TASK ITEM
Would you write out all of the entries below, exactly as they stand?

EXTRACTED RECORDS
/-- Settles O9. -/
theorem noTurnLeavesTheStateAsItIs : Obligations.NoTurnLeavesTheStateAsItIs := by
  intro s hs
  simp [step, runTurn, hs]

/-- A list written from `a` on: its values there, and every other index as before. -/
theorem read?_overlay_listing {w : Nat} {m : Memory w} (hm : Memory.wf m) (a : Nat) (vs : List (BitVec w)) (x : Nat) :
    Memory.read? (Memory.overlay (Memory.listing a vs) m) x =
      if a ≤ x ∧ x < a + vs.length then vs[x - a]? else Memory.read? m x := by
  rw [read?_overlay (wf_listing _ _) hm, read?_listing]
  by_cases ha : a ≤ x
  · by_cases hx : x < a + vs.length
    · simp [ha, hx, List.getElem?_eq_getElem (show x - a < vs.length by omega)]
    · simp [hx, List.getElem?_eq_none (show vs.length ≤ x - a by omega)]
  · simp [ha]

/-- Settles O8: the write is an overlay of the bytes listed from `addr` on. -/
theorem producerRewritesOnlyItsBytes : Obligations.ProducerRewritesOnlyItsBytes := by
  intro s addr bytes ts hm hs
  refine ⟨produceBytes addr bytes { s with schedule := ts }, by simp [step, runTurn, hs, takeTurn],
    fun j hj => ?_, fun x hx => ?_, rfl⟩
  · exact (read?_overlay_listing hm addr bytes (addr + j)).trans
      (by rw [if_pos (by omega), Nat.add_sub_cancel_left])
  · exact (read?_overlay_listing hm addr bytes x).trans (if_neg (by omega))

end Sys2Proof.Machine
end

section
/-! PROOF. The frame of each engine: what its instructions leave unchanged, and which fault bits they may set (20_memory
R87; 10_state R51; 60_exceptions R251). -/

namespace Sys2Proof.Machine

/-! ## Sticky fault bits -/

/-- From `s` to `t` no fault bit is cleared, and only bits of `mask` are set. -/
structure RaisesOnly (mask : BitVec 8) (s t : State) : Prop where
  kept : ∀ j, s.fault.getLsbD j = true → t.fault.getLsbD j = true
  same : ∀ j, mask.getLsbD j = false → t.fault.getLsbD j = s.fault.getLsbD j

theorem RaisesOnly.of_fault_eq {mask : BitVec 8} {s t : State} (h : t.fault = s.fault) : RaisesOnly mask s t :=
  ⟨fun j hj => by rw [h, hj], fun j _ => by rw [h]⟩

theorem RaisesOnly.trans {mask : BitVec 8} {s t u : State} (h : RaisesOnly mask s t) (h' : RaisesOnly mask t u) :
    RaisesOnly mask s u :=
  ⟨fun j hj => h'.kept j (h.kept j hj), fun j hj => (h'.same j hj).trans (h.same j hj)⟩

/-- A larger mask allows the same bits. -/
theorem RaisesOnly.weaken {mask mask' : BitVec 8} {s t : State} (h : RaisesOnly mask s t)
    (hm : mask &&& ~~~mask' = 0#8) : RaisesOnly mask' s t := by
  refine ⟨h.kept, fun j hj => h.same j ?_⟩
  have hbit : (mask &&& ~~~mask').getLsbD j = false := by rw [hm]; exact BitVec.getLsbD_zero
  by_cases h8 : j < 8
  · rw [BitVec.getLsbD_and, BitVec.getLsbD_not, hj] at hbit
    simpa [h8] using hbit
  · exact BitVec.getLsbD_of_ge _ _ (by omega)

THE ANSWER
/-- Settles O9. -/
theorem noTurnLeavesTheStateAsItIs : Obligations.NoTurnLeavesTheStateAsItIs := by
  intro s hs
  simp [step, runTurn, hs]

/-- A list written from `a` on: its values there, and every other index as before. -/
theorem read?_overlay_listing {w : Nat} {m : Memory w} (hm : Memory.wf m) (a : Nat) (vs : List (BitVec w)) (x : Nat) :
    Memory.read? (Memory.overlay (Memory.listing a vs) m) x =
      if a ≤ x ∧ x < a + vs.length then vs[x - a]? else Memory.read? m x := by
  rw [read?_overlay (wf_listing _ _) hm, read?_listing]
  by_cases ha : a ≤ x
  · by_cases hx : x < a + vs.length
    · simp [ha, hx, List.getElem?_eq_getElem (show x - a < vs.length by omega)]
    · simp [hx, List.getElem?_eq_none (show vs.length ≤ x - a by omega)]
  · simp [ha]

/-- Settles O8: the write is an overlay of the bytes listed from `addr` on. -/
theorem producerRewritesOnlyItsBytes : Obligations.ProducerRewritesOnlyItsBytes := by
  intro s addr bytes ts hm hs
  refine ⟨produceBytes addr bytes { s with schedule := ts }, by simp [step, runTurn, hs, takeTurn],
    fun j hj => ?_, fun x hx => ?_, rfl⟩
  · exact (read?_overlay_listing hm addr bytes (addr + j)).trans
      (by rw [if_pos (by omega), Nat.add_sub_cancel_left])
  · exact (read?_overlay_listing hm addr bytes x).trans (if_neg (by omega))

end Sys2Proof.Machine
end

section
/-! PROOF. The frame of each engine: what its instructions leave unchanged, and which fault bits they may set (20_memory
R87; 10_state R51; 60_exceptions R251). -/

namespace Sys2Proof.Machine

/-! ## Sticky fault bits -/

/-- From `s` to `t` no fault bit is cleared, and only bits of `mask` are set. -/
structure RaisesOnly (mask : BitVec 8) (s t : State) : Prop where
  kept : ∀ j, s.fault.getLsbD j = true → t.fault.getLsbD j = true
  same : ∀ j, mask.getLsbD j = false → t.fault.getLsbD j = s.fault.getLsbD j

theorem RaisesOnly.of_fault_eq {mask : BitVec 8} {s t : State} (h : t.fault = s.fault) : RaisesOnly mask s t :=
  ⟨fun j hj => by rw [h, hj], fun j _ => by rw [h]⟩

theorem RaisesOnly.trans {mask : BitVec 8} {s t u : State} (h : RaisesOnly mask s t) (h' : RaisesOnly mask t u) :
    RaisesOnly mask s u :=
  ⟨fun j hj => h'.kept j (h.kept j hj), fun j hj => (h'.same j hj).trans (h.same j hj)⟩

/-- A larger mask allows the same bits. -/
theorem RaisesOnly.weaken {mask mask' : BitVec 8} {s t : State} (h : RaisesOnly mask s t)
    (hm : mask &&& ~~~mask' = 0#8) : RaisesOnly mask' s t := by
  refine ⟨h.kept, fun j hj => h.same j ?_⟩
  have hbit : (mask &&& ~~~mask').getLsbD j = false := by rw [hm]; exact BitVec.getLsbD_zero
  by_cases h8 : j < 8
  · rw [BitVec.getLsbD_and, BitVec.getLsbD_not, hj] at hbit
    simpa [h8] using hbit
  · exact BitVec.getLsbD_of_ge _ _ (by omega)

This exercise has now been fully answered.